Analyze the Pretrained Variational Autoencoder Network

Autoencoders have two parts: the encoder and the decoder. The encoder takes an image input and outputs a compressed representation. The decoder takes this compressed representation, decodes it, and recreates the original image.

VAEs differ from regular autoencoders in that they do not use the encoding-decoding process to reconstruct an input. Instead, they impose a probability distribution on the latent space, and learn the distribution so that the distribution of outputs from the decoder matches that of the observed data. Then, they sample from this distribution to generate new data.

This example uses the decoder network trained in the Train Variational Autoencoder (VAE) to Generate Images (Deep Learning Toolbox) example. The encoder outputs a compressed representation that is a vector of size latent_dim. In this example, the value of latent_dim is equal to 20.
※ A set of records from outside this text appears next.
theorem State.execFcFreeze_within (s : State) : ∀ v, execFcFreeze s = .next v → s.WithinM 137438955654 v := by
  intro v h
  unfold execFcFreeze at h
  refine State.done_within (by decide) h ?_
  repeat' first
    | with_reducible exact State.WithinM.refl _ _
    | with_reducible assumption
    | with_reducible refine State.onGms_within (fun _ => ?_) ?_
    | with_reducible apply State.WithinM.step (State.fcFreeze_within ..)
    | decide

theorem State.execMeterSample_within (s : State) : ∀ v, execMeterSample s = .next v → s.WithinM 137438953602 v := by
  intro v h
  unfold execMeterSample at h
  refine State.done_within (by decide) h ?_
  repeat' first
    | with_reducible exact State.WithinM.refl _ _
    | with_reducible assumption
    | with_reducible refine State.onGms_within (fun _ => ?_) ?_
    | with_reducible apply State.WithinM.step (State.meterSample_within ..)
    | decide

theorem State.execMeterRecord_within (s : State) : ∀ v, execMeterRecord s = .next v → s.WithinM 137438953686 v := by
  intro v h
  unfold execMeterRecord at h
  refine State.done_within (by decide) h ?_
  repeat' first
    | with_reducible exact State.WithinM.refl _ _
    | with_reducible assumption
    | with_reducible refine State.onGms_within (fun _ => ?_) ?_
    | with_reducible apply State.WithinM.step (State.meterWrite_within ..)
    | decide

theorem State.execPassportHistogram_within (s : State) : ∀ v, execPassportHistogram s = .next v → s.WithinM 137438953602 v := by
  intro v h
  unfold execPassportHistogram at h
  refine State.done_within (by decide) h ?_
  repeat' first
    | with_reducible exact State.WithinM.refl _ _
    | with_reducible assumption
    | with_reducible refine State.onGms_within (fun _ => ?_) ?_
    | with_reducible apply State.WithinM.step (State.histogram_within ..)
    | decide

theorem State.execMramScrub_within (uncorrectable : Bool) (s : State) : ∀ v, execMramScrub uncorrectable s = .next v → s.WithinM 137438953666 v := by
  intro v h
  unfold execMramScrub at h
  refine State.done_within (by decide) h ?_
  repeat' first
    | with_reducible exact State.WithinM.refl _ _
    | with_reducible assumption
    | with_reducible apply State.WithinM.step (State.scrub_within ..)
    | decide

theorem State.execDiagnosticSessionControl_within (ch : Fin 6) (session : Byte) (s : State) : ∀ v, execDiagnosticSessionControl ch session s = .next v → s.WithinM 137438953602 v := by
  intro v h
  unfold execDiagnosticSessionControl at h
  refine State.done_within (by decide) h ?_
  repeat' first
    | with_reducible exact State.WithinM.refl _ _
    | with_reducible assumption
    | with_reducible apply State.WithinM.step (State.udsSessionControl_within ..)
    | decide

theorem State.execSecurityAccess_within (ch : Fin 6) (sub : Byte) (verdict : Bool) (s : State) : ∀ v, execSecurityAccess ch sub verdict s = .next v → s.WithinM 137438955722 v := by
  intro v h
  unfold execSecurityAccess at h
  refine State.done_within (by decide) h ?_
  repeat' first
    | with_reducible exact State.WithinM.refl _ _
    | with_reducible assumption
    | with_reducible apply State.WithinM.step (State.udsSecurity_within ..)
    | decide

theorem State.execAccessTimeout_within (s : State) : ∀ v, execAccessTimeout s = .next v → s.WithinM 137438955650 v := by
  intro v h
  unfold execAccessTimeout at h
  refine State.done_within (by decide) h ?_
  repeat' first
    | with_reducible exact State.WithinM.refl _ _
    | with_reducible assumption
    | with_reducible refine State.onGms_within (fun _ => ?_) ?_
    | with_reducible apply State.WithinM.step (State.setLevel_within ..)
    | decide

theorem State.execReadDataByIdentifier_within (ch : Fin 6) (did : BitVec 16) (s : State) : ∀ v, execReadDataByIdentifier ch did s = .next v → s.WithinM 137438953602 v := by
  intro v h
  unfold execReadDataByIdentifier at h
  refine State.done_within (by decide) h ?_
  repeat' first
    | with_reducible exact State.WithinM.refl _ _
    | with_reducible assumption
    | with_reducible apply State.WithinM.step (State.udsRead_within ..)
    | decide

theorem State.execRequestDownload_within (ch : Fin 6) (slotB : Bool) (length : Nat) (s : State) : ∀ v, execRequestDownload ch slotB length s = .next v → s.WithinM 137438953602 v := by
  intro v h
  unfold execRequestDownload at h
  refine State.done_within (by decide) h ?_
  repeat' first
    | with_reducible exact State.WithinM.refl _ _
    | with_reducible assumption
    | with_reducible apply State.WithinM.step (State.udsDownload_within ..)
    | decide

theorem State.execTransferData_within (ch : Fin 6) (seq : Byte) (data : List Byte) (s : State) : ∀ v, execTransferData ch seq data s = .next v → s.WithinM 137438953622 v := by
  intro v h
  unfold execTransferData at h
  refine State.done_within (by decide) h ?_
  repeat' first
    | with_reducible exact State.WithinM.refl _ _
    | with_reducible assumption
    | with_reducible apply State.WithinM.step (State.udsTransfer_within ..)
    | decide

theorem State.execRequestTransferExit_within (ch : Fin 6) (s : State) : ∀ v, execRequestTransferExit ch s = .next v → s.WithinM 137438953602 v := by
  intro v h
  unfold execRequestTransferExit at h
  refine State.done_within (by decide) h ?_
  repeat' first
    | with_reducible exact State.WithinM.refl _ _
    | with_reducible assumption
    | with_reducible apply State.WithinM.step (State.udsExit_within ..)
    | decide
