-- ==== Sys2Proof/Tests/Slice0.lean ====
section
/-! SUPPORT. Tests: what WellFormed refuses, check values and worked examples of the spec, and for every statement of Obligations.lean a state and operands
that meet what each of its clauses assumes. -/

open Sys2Proof Sys2Proof.Machine

namespace Sys2Proof.Tests

set_option maxRecDepth 20000
set_option linter.unusedVariables false

/-! ### States to start from -/

/-- A state with words in registers. -/
def poke (s : State) (l : List (Nat × Nat)) : State := l.foldl (fun t e => t.setReg e.1 (BitVec.ofNat 32 e.2)) s

/-- A state with words in memory. -/
def lay (s : State) (l : List (Nat × Nat)) : State := l.foldl (fun t e => t.putWord e.1 (BitVec.ofNat 32 e.2)) s

/-- A running part: every domain on, every clock good, both pairs out of reset. -/
def up : State :=
  poke { State.reset with
    pwr := { Power.reset with phase := .run, dtime := 1000 },
    pairs := [(0, { PairSt.reset with inReset := false, loaded := true }), (1, { PairSt.reset with inReset := false, loaded := true })] }
    [(Adr.SYS_PDSTAT, 0xFFF), (Adr.SYS_CLKSTAT, 0x1F)]

/-- The same with page p owned by o. -/
def mine (p o : Nat) : State := poke up [(Adr.POWNER p, o)]

/-- The same with a mailbox command of a pair in progress: its doorbell, CMD, LEN and the words of its request. -/
def call (s : State) (pair code : Nat) (req : List Nat) : State :=
  let t := lay s ([(mbxBase pair, 9), (mbxBase pair + 4, 0x80000000), (mbxBase pair + 8, code), (mbxBase pair + 0xC, 4 * req.length)]
    ++ (List.range req.length).map fun i => (mbxBase pair + 0x100 + 4 * i, nthD 0 req i))
  { t with gms := { t.gms with doors := [pair] } }

theorem padTo_length (n : Nat) (l : List Byte) : (padTo n l).length = n := by simp [padTo]; omega

theorem bbBody_fits (s : State) (b : BlackBox) (h : s.flag Adr.MBX_GSTAT 12 = false) : (s.bbBody b).length ≤ 0xFFFF0 := by
  simp [State.bbBody, BlackBox.summary, padTo_length, h]

/-- A trim run. -/
def run0 : TrimRun := { slot := 2, pc := 5, cyc := 7, d := [], a0 := 0, a1 := 0, staged := [], written := [], setp := [1#32, 2#32, 3#32, 4#32], trigTime := 9, inv := false, relayed := false }
/-- An instruction word from its opcode and fields. -/
def iw (op d a b c k : Nat) : Nat := op * 2 ^ 26 + d * 2 ^ 22 + a * 2 ^ 18 + b * 2 ^ 14 + c * 2 ^ 10 + k
/-- The run with registers set. -/
def regsD (l : List (Nat × Int)) : TrimRun := l.foldl (fun r e => r.wr e.1 e.2) run0
/-- Engine n at an instruction word. -/
def engAt (n : Nat) (r : TrimRun) (w : Nat) (l : List (Nat × Nat)) : State :=
  poke (lay { up with engines := [(n, { Engine.reset with run := some r })] } [(progAddr n r.pc, w)])
    ([(Adr.TRIM_CBUDGET n r.slot, 1000), (Adr.TRIM_CPROG n r.slot, 0x00140000), (Adr.PCTRL (Pg.TRIM n), 1), (Adr.POWNER (Pg.TRIM n), 1)] ++ l)

/-- A running PWM page. -/
def pwmAt (u : Nat) (p : Pwm) (l : List (Nat × Nat)) : State :=
  poke { up with pwms := [(u, p)] } ([(Adr.PCTRL (Pg.PWM u), 1), (Adr.POWNER (Pg.PWM u), 1)] ++ l)
/-- An enabled gate group. -/
def grpAt (g : Nat) (l : List (Nat × Nat)) : State :=
  poke { up with groups := [(g, { Group.reset with pathA := .run })] } ([(Adr.PCTRL (Pg.GGRP g), 1), (Adr.POWNER (Pg.GGRP g), 1), (Adr.GGRP_GCFG g, 2)] ++ l)

/-- The converter in a state of STAT. -/
def dcAt (stat : Nat) (d : Dcdc) (l : List (Nat × Nat)) (x : Sample) : State :=
  poke { up with dcdc := d, samples := [(0x40, x)], groups := [(4, { Group.reset with pathA := .run })] }
    ([(Adr.POWNER Pg.DCDC, 1), (Adr.PCTRL Pg.DCDC, 1), (Adr.DCDC_STAT, stat), (Adr.DCDC_VSEL, 0x40), (Adr.DCDC_VFS, 1000), (Adr.DCDC_VSET, 400),
      (Adr.DCDC_CFG, 0x00F50143), (Adr.POWNER (Pg.PWM 3), 1), (Adr.POWNER (Pg.PWM 4), 1), (Adr.POWNER (Pg.GGRP 4), 1), (Adr.POWNER Pg.LVDRV, 1),
      (Adr.POWNER (Pg.TRIM 0), 1), (Adr.TRIM_CCTRL 0 1, 1), (Adr.PCTRL (Pg.TRIM 0), 1)] ++ l)
/-- The charger in a state of STAT. -/
def obAt (stat : Nat) (o : Obc) (l : List (Nat × Nat)) (x : List (Nat × Sample)) : State :=
  poke { up with obc := o, samples := x, groups := [(2, { Group.reset with pathA := .run }), (3, { Group.reset with pathA := .run })] }
    ([(Adr.POWNER Pg.OBC, 1), (Adr.PCTRL Pg.OBC, 5), (Adr.POWNER Pg.PILOT, 1), (Adr.PCTRL Pg.PILOT, 1), (Adr.OBC_STAT, stat), (Adr.OBC_CFG, 0x00000800)] ++ l)
/-- A charger that nothing refuses. -/
def obReady (o : Obc) (l : List (Nat × Nat)) : State :=
  obAt 2 o ([(Adr.PILOT_ILIM, 0x00C800A0), (Adr.PILOT_STAT, 0x201), (Adr.TRIM_CCTRL 0 0, 1), (Adr.TRIM_CCTRL 1 0, 1), (Adr.TRIM_CCFG 0 0, 0x101000),
    (Adr.TRIM_CCFG 1 0, 0x102000), (Adr.POWNER (Pg.TRIM 0), 1), (Adr.POWNER (Pg.TRIM 1), 1), (Adr.POWNER (Pg.GGRP 2), 1), (Adr.POWNER (Pg.GGRP 3), 1),
    (Adr.POWNER (Pg.PWM 1), 1), (Adr.POWNER (Pg.PWM 2), 1), (cmpCfg 0, 1), (cmpRoute 0, 4), (Adr.PWM_TRIPCFG 2, 1), (Adr.PCTRL (Pg.TRIM 0), 1),
    (Adr.PCTRL (Pg.TRIM 1), 1), (Adr.OBC_BUS, 0x01900190)] ++ l) [(0xA0, ⟨1000#32, true, 5⟩), (0xA1, ⟨1050#32, true, 5⟩)]
/-- An actuator bridge in a state of STAT. -/
def acAt (n stat : Nat) (a : Act) (l : List (Nat × Nat)) : State :=
  poke { up with acts := [(n, a)] } ([(Adr.POWNER (Pg.ACT n), 1), (Adr.PCTRL (Pg.ACT n), 1), (Adr.ACT_STAT n, stat)] ++ l)
/-- The contactor block in a state of STAT. -/
def ctAt (stat : Nat) (l : List (Nat × Nat)) (x : List (Nat × Sample)) : State :=
  poke { up with samples := x } ([(Adr.POWNER Pg.CTR, 1), (Adr.PCTRL Pg.CTR, 1), (Adr.CTR_STAT, stat), (Adr.CTR_ROLE, 0x43201110), (Adr.SYS_BOOTSTAT, 0x10)] ++ l)

/-- A ring in a state of STAT. -/
def rgAt (k stat : Nat) (r : Ring) (l : List (Nat × Nat)) : State :=
  poke { up with rings := [(k, r)] } ([(Adr.POWNER (Pg.EFR k), 1), (Adr.PCTRL (Pg.EFR k), 1), (Adr.EFR_STAT k, stat)] ++ l)
/-- A node with 18 cells. -/
def nf (t r : Nat) : NodeFacts := ⟨18, 16, 0x30000#18, t, r⟩

/-! ### What WellFormed refuses (R19, R96, R106, R180) -/

/-- A read of SRAM with a size, a number of beats and an address. -/
def readOf (size beats addr : Nat) : Txn := ⟨false, BitVec.ofNat 32 addr, size, beats, []⟩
The VAE Encoder and Decoder layers

Examine the Entry-Point Function

The generateVAE entry-point function loads the dlnetwork object from the trainedDecoderVAENet MAT-file into a persistent variable and reuses the persistent object during subsequent prediction calls. It initializes a dlarray object that contains 25 randomly generated encodings, passes them through the decoder network, and extracts the numeric data of the generated image from the deep learning array object.

type("generateVAE.m")

function generatedImage =  generateVAE(decoderNetFileName,latentDim,Environment) %#codegen
% Copyright 2020-2021 The MathWorks, Inc.

persistent decoderNet;
if isempty(decoderNet)
    decoderNet = coder.loadDeepLearningNetwork(decoderNetFileName);
end

% Generate random noise
randomNoise = dlarray(randn(1,1,latentDim,25,'single'),'SSCB');

if coder.target('MATLAB') && strcmp(Environment,'gpu')
    randomNoise = gpuArray(randomNoise);
end

% Generate new image from noise
generatedImage = sigmoid(predict(decoderNet,randomNoise));

% Extract numeric data from dlarray
generatedImage = extractdata(generatedImage);

end

Generate GPU Performance Analyzer Report

To analyze the performance of the generated code, use the gpuPerformanceAnalyzer function. First, create a code configuration object with a dynamic library build type by using the dll input argument. Enable the option to create a coder.EmbeddedCodeConfig configuration object.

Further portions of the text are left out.